▸ Task directions: From the line with "(s.modUtx f).aes = s.aes := rfl" through the line with "(s.modUtx f).zone = s.zone := rfl", repeat the entries verbatim, both end lines included, and add nothing.

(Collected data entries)
• • •

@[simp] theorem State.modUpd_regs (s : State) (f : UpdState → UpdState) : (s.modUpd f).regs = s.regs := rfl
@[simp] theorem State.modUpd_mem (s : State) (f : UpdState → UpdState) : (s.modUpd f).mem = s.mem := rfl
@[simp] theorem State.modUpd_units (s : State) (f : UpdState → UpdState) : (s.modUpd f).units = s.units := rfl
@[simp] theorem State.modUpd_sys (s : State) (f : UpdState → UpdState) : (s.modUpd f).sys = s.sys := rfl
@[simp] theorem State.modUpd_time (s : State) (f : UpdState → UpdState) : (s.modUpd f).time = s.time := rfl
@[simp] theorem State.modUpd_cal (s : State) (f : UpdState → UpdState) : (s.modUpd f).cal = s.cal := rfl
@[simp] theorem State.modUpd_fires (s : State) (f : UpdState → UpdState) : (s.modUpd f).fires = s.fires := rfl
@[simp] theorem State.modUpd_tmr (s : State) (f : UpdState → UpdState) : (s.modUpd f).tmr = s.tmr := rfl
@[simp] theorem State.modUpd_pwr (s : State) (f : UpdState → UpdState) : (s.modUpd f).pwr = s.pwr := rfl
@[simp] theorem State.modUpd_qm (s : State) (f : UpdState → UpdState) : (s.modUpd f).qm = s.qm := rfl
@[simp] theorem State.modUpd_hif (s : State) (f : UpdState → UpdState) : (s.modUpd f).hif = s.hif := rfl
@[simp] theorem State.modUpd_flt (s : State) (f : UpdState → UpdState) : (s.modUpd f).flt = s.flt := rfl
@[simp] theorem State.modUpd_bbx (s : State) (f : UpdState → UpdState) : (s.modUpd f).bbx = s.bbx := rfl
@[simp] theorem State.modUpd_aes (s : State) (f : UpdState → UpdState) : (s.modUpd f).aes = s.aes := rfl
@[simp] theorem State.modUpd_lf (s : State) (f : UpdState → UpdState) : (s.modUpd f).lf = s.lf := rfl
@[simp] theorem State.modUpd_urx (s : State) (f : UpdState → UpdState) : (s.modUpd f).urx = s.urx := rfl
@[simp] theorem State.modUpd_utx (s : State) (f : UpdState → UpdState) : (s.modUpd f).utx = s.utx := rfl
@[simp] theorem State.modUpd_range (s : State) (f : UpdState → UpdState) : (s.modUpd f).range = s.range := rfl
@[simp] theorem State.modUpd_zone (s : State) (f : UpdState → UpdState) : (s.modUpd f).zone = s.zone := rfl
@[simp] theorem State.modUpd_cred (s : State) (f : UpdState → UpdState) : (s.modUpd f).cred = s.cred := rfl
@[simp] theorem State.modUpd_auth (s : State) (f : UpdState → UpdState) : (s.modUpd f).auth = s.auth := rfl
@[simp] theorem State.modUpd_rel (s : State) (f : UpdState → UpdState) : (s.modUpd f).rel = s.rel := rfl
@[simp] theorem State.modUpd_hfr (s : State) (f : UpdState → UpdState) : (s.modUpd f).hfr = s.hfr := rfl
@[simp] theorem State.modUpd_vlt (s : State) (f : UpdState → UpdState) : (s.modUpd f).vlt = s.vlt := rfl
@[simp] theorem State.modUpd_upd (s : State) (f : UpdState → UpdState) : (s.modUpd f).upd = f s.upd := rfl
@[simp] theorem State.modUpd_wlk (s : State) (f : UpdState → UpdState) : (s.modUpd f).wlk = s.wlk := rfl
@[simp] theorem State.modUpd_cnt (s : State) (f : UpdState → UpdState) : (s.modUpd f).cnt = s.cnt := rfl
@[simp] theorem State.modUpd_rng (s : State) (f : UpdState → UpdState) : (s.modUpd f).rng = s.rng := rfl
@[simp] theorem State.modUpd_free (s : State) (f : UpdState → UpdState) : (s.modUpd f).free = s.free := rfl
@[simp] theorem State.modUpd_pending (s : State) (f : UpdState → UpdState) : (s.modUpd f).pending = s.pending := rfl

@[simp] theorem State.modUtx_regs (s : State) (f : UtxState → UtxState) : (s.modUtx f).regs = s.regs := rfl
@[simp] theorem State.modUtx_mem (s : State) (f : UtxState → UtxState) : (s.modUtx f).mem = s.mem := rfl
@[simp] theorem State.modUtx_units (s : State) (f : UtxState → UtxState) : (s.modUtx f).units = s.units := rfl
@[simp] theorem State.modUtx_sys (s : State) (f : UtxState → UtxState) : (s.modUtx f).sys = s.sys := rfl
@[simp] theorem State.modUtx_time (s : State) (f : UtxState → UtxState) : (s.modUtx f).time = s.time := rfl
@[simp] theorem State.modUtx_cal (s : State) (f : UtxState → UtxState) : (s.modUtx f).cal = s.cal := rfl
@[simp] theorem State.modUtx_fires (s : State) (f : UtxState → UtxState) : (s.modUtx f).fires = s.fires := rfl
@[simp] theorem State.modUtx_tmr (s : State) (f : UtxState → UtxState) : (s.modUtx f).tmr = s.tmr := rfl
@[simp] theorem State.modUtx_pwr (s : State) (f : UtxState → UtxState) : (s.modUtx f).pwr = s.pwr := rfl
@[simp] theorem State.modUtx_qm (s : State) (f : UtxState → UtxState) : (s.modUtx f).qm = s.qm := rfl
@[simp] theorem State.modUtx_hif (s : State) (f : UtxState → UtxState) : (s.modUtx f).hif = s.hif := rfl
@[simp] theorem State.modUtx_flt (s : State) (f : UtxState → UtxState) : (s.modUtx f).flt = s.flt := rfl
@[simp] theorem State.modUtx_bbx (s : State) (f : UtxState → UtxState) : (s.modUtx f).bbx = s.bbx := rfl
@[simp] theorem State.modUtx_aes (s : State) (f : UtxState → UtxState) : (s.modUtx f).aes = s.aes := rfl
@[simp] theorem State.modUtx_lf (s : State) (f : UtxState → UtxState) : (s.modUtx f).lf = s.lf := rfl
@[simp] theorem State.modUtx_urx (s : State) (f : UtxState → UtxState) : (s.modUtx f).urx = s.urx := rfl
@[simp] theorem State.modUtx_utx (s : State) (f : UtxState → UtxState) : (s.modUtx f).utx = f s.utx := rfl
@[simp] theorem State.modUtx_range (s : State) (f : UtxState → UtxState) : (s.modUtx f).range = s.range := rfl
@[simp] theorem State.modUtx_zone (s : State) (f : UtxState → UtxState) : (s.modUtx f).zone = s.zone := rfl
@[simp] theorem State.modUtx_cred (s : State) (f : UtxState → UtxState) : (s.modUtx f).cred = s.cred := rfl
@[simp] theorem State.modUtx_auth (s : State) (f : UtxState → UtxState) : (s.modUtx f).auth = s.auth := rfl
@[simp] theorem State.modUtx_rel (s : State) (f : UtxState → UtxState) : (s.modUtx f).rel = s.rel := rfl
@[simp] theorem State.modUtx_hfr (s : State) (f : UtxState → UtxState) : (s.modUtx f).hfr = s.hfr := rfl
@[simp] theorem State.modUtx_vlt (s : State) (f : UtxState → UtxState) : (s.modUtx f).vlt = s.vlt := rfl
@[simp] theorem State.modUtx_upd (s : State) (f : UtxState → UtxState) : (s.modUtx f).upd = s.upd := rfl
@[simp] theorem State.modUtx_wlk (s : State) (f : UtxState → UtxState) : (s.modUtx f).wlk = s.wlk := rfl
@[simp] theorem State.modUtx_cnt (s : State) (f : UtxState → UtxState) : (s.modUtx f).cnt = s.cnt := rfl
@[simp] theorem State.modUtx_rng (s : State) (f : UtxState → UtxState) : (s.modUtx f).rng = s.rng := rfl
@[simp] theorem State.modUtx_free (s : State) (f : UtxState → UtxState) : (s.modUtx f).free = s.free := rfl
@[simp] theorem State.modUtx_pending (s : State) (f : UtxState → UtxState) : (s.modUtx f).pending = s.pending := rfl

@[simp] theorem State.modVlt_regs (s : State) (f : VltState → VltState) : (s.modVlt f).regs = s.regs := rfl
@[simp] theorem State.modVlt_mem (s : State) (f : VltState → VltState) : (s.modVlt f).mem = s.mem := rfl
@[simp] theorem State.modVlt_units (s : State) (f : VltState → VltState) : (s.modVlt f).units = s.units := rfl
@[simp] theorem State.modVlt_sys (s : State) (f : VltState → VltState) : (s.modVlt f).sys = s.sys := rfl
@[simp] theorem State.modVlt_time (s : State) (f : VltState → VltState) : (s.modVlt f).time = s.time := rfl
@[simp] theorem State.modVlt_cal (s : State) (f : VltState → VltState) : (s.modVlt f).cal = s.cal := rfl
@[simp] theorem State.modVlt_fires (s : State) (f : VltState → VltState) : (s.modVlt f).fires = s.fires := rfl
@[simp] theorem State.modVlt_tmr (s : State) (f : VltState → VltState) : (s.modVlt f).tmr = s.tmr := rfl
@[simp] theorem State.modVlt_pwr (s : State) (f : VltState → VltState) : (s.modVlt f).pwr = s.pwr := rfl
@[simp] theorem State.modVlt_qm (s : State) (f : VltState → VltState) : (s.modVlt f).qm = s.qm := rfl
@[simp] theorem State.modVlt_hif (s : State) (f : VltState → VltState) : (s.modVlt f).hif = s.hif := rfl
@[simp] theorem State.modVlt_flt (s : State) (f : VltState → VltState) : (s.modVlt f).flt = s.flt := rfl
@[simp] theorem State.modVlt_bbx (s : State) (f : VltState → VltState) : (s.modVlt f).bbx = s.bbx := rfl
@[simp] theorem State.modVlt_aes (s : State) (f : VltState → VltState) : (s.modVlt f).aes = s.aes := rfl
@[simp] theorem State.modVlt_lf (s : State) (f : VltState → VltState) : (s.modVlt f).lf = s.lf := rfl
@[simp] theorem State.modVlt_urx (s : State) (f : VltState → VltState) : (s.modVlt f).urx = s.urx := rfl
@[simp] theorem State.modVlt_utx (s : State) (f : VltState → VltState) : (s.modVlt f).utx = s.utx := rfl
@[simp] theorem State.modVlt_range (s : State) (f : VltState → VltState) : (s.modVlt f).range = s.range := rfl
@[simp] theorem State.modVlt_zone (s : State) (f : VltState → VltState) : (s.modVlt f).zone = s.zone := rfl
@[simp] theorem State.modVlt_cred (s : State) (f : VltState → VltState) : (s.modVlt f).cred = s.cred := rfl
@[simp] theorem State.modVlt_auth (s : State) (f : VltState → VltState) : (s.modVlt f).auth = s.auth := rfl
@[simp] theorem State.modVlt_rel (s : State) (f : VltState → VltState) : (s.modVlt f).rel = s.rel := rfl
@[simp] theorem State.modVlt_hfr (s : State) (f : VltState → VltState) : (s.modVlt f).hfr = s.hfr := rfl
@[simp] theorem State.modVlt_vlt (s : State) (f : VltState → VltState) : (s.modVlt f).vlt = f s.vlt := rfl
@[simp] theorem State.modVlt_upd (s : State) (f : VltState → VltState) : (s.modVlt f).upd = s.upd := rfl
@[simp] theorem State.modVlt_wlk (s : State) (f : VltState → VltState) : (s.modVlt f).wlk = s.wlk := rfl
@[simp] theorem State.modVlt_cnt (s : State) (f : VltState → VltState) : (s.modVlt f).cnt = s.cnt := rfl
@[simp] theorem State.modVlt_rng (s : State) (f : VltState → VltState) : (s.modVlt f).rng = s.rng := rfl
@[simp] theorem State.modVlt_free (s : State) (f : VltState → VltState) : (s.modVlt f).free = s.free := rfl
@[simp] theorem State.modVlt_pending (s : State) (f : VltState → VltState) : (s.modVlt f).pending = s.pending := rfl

• • •

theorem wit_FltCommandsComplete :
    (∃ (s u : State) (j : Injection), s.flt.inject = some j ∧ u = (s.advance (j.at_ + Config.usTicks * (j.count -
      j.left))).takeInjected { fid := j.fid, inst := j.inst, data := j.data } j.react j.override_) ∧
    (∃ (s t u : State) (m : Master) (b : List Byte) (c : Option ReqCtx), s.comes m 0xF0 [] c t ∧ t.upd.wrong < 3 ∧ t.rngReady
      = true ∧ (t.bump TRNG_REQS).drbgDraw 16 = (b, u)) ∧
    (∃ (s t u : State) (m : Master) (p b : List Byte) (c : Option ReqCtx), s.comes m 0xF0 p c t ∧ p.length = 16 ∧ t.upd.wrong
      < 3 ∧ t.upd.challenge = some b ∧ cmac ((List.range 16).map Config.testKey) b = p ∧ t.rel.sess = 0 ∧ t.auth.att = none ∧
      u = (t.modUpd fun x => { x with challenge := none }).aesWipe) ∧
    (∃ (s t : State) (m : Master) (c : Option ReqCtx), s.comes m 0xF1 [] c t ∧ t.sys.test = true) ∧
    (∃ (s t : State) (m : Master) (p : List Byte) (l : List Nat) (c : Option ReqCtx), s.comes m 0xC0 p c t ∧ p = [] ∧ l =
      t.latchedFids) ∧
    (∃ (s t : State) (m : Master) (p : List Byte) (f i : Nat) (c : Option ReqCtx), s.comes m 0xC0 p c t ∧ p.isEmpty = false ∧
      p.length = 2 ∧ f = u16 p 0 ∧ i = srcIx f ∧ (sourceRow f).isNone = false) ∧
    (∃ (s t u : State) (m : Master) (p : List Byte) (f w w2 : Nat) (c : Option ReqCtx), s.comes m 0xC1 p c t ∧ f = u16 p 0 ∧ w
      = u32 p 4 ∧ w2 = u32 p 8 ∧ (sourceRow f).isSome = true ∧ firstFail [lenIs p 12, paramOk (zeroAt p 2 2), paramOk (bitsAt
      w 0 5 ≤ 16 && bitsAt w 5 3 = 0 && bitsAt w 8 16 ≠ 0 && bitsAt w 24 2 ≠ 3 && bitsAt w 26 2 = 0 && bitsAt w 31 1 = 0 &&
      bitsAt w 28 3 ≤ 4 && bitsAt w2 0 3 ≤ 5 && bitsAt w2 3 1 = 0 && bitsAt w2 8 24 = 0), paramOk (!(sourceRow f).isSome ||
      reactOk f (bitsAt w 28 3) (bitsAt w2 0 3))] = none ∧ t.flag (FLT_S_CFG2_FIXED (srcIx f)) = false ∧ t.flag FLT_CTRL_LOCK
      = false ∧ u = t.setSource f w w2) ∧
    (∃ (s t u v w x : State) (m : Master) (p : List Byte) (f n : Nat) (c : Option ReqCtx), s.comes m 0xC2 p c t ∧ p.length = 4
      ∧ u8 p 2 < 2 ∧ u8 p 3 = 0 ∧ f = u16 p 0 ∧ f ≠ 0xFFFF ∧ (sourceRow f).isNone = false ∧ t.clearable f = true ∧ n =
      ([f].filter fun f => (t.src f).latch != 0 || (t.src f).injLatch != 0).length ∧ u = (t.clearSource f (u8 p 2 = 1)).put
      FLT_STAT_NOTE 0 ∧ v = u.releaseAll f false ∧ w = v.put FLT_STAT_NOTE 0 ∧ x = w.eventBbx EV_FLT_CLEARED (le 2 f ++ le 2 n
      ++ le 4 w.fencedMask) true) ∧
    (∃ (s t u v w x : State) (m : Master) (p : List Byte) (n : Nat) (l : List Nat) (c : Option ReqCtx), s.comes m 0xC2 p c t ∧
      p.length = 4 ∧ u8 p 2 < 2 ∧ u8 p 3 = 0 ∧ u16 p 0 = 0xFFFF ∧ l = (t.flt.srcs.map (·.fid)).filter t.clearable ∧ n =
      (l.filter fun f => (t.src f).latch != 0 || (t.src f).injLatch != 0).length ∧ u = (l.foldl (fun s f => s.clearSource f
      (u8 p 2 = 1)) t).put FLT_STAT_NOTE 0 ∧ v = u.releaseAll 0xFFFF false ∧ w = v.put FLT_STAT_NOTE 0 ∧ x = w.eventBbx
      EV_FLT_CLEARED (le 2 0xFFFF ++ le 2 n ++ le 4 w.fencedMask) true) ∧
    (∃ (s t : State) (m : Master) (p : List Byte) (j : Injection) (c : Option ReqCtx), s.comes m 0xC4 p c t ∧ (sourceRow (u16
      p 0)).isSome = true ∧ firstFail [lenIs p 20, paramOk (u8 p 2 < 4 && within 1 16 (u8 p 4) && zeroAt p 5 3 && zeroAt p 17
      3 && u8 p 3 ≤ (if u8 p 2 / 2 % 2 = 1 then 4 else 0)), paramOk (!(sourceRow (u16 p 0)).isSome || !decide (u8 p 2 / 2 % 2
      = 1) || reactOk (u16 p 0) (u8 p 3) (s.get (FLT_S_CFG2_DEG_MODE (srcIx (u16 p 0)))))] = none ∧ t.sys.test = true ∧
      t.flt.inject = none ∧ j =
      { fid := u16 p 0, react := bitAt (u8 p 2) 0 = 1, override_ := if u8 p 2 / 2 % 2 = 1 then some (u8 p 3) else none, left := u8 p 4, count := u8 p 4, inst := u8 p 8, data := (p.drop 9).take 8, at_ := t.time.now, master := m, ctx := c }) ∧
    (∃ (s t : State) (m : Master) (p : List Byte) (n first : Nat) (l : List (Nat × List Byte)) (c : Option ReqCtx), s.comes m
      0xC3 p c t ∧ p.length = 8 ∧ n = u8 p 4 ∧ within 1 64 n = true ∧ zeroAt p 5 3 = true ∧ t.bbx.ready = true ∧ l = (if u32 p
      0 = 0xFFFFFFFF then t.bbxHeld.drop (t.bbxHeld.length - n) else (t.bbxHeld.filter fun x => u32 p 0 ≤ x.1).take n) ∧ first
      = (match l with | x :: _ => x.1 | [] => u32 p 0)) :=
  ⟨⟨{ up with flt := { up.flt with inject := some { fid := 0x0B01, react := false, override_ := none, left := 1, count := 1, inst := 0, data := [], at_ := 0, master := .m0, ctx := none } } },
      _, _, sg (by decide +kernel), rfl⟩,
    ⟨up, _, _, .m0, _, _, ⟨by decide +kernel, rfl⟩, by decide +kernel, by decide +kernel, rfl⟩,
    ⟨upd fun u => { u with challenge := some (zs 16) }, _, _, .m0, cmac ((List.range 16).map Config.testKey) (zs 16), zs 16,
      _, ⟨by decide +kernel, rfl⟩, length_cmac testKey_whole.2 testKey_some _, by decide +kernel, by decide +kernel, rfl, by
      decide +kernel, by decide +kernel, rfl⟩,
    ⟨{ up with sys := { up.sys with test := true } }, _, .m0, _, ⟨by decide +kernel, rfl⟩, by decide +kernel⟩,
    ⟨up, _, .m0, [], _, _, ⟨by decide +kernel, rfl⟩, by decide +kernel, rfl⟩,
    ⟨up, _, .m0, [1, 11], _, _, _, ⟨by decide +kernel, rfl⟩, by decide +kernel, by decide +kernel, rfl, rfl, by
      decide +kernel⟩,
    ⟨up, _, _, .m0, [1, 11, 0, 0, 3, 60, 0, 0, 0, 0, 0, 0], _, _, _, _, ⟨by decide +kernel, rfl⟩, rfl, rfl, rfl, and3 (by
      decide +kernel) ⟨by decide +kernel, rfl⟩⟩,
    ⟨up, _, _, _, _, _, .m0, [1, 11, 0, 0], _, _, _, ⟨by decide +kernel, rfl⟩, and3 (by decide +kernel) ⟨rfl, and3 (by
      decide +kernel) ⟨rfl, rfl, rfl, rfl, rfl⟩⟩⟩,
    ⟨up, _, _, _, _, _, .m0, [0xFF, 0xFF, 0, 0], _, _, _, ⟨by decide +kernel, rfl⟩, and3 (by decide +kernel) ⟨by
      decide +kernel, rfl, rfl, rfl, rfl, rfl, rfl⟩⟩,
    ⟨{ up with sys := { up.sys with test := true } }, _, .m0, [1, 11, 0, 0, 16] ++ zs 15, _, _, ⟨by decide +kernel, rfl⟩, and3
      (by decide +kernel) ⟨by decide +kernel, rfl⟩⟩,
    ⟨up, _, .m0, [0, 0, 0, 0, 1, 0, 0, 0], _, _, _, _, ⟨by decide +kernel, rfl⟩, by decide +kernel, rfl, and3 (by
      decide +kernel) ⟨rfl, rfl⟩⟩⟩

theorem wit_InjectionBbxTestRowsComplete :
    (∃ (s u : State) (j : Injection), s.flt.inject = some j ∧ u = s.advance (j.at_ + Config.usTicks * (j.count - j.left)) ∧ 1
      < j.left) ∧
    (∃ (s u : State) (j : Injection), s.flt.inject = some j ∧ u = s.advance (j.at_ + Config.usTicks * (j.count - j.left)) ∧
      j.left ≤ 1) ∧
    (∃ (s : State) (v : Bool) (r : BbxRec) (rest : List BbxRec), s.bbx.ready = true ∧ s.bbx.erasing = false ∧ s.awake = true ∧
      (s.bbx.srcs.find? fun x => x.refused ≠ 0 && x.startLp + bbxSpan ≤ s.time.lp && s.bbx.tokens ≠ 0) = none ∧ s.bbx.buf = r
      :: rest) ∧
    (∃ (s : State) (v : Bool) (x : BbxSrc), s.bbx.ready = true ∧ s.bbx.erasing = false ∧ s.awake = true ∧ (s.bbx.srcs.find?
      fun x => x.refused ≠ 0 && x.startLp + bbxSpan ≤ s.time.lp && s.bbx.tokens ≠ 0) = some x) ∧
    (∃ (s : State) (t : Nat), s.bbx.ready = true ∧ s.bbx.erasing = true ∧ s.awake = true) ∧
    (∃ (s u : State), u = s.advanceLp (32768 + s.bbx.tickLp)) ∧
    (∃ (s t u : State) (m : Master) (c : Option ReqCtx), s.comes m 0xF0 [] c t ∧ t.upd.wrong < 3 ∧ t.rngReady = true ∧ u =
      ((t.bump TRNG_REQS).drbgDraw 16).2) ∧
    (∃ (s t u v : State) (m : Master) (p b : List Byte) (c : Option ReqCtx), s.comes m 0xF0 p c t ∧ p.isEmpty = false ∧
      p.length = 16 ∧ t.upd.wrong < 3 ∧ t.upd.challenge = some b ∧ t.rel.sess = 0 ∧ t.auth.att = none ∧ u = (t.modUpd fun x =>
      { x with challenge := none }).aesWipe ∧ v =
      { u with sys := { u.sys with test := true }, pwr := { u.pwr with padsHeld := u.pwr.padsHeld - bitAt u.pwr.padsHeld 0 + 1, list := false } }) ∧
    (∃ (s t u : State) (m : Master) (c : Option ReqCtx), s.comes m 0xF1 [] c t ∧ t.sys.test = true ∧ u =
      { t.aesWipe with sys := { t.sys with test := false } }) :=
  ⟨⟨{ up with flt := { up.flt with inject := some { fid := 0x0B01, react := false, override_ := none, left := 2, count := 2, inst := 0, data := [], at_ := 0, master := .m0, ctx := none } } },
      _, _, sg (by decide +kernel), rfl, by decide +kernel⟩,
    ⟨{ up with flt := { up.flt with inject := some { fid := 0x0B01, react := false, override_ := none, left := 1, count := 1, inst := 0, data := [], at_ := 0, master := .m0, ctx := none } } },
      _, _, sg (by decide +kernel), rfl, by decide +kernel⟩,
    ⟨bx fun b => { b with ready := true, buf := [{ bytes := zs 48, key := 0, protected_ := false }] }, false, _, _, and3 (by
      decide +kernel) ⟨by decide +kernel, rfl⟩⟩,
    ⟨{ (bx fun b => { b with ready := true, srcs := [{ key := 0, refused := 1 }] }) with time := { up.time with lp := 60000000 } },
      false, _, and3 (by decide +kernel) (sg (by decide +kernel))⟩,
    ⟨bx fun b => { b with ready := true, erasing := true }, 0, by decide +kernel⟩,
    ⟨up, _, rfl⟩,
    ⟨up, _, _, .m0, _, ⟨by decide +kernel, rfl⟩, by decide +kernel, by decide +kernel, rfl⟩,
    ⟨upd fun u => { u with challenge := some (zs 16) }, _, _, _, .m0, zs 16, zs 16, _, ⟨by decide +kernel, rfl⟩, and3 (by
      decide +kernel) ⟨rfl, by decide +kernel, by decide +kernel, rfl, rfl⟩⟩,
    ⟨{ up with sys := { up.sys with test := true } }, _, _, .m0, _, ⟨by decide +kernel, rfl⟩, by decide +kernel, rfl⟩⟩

• • •

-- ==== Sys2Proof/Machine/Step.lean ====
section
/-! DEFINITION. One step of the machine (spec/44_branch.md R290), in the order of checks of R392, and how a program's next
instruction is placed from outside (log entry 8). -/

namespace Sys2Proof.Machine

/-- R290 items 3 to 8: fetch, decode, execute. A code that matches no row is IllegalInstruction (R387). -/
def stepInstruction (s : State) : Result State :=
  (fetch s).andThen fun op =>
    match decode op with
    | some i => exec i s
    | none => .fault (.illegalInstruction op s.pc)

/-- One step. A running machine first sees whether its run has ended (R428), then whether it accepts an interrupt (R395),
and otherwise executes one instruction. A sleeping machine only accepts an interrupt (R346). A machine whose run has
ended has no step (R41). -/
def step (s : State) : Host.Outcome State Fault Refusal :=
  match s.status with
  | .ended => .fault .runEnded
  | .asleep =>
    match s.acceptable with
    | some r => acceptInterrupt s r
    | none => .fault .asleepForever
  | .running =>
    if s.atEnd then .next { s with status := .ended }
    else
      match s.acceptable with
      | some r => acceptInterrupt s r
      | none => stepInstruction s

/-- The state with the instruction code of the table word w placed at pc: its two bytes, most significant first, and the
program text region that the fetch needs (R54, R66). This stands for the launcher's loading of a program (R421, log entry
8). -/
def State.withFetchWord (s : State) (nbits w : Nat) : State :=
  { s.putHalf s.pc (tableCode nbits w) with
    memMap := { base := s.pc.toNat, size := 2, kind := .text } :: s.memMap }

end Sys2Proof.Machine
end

• • •

▸ Answer to the exercise:
@[simp] theorem State.modUtx_aes (s : State) (f : UtxState → UtxState) : (s.modUtx f).aes = s.aes := rfl
@[simp] theorem State.modUtx_lf (s : State) (f : UtxState → UtxState) : (s.modUtx f).lf = s.lf := rfl
@[simp] theorem State.modUtx_urx (s : State) (f : UtxState → UtxState) : (s.modUtx f).urx = s.urx := rfl
@[simp] theorem State.modUtx_utx (s : State) (f : UtxState → UtxState) : (s.modUtx f).utx = f s.utx := rfl
@[simp] theorem State.modUtx_range (s : State) (f : UtxState → UtxState) : (s.modUtx f).range = s.range := rfl
@[simp] theorem State.modUtx_zone (s : State) (f : UtxState → UtxState) : (s.modUtx f).zone = s.zone := rfl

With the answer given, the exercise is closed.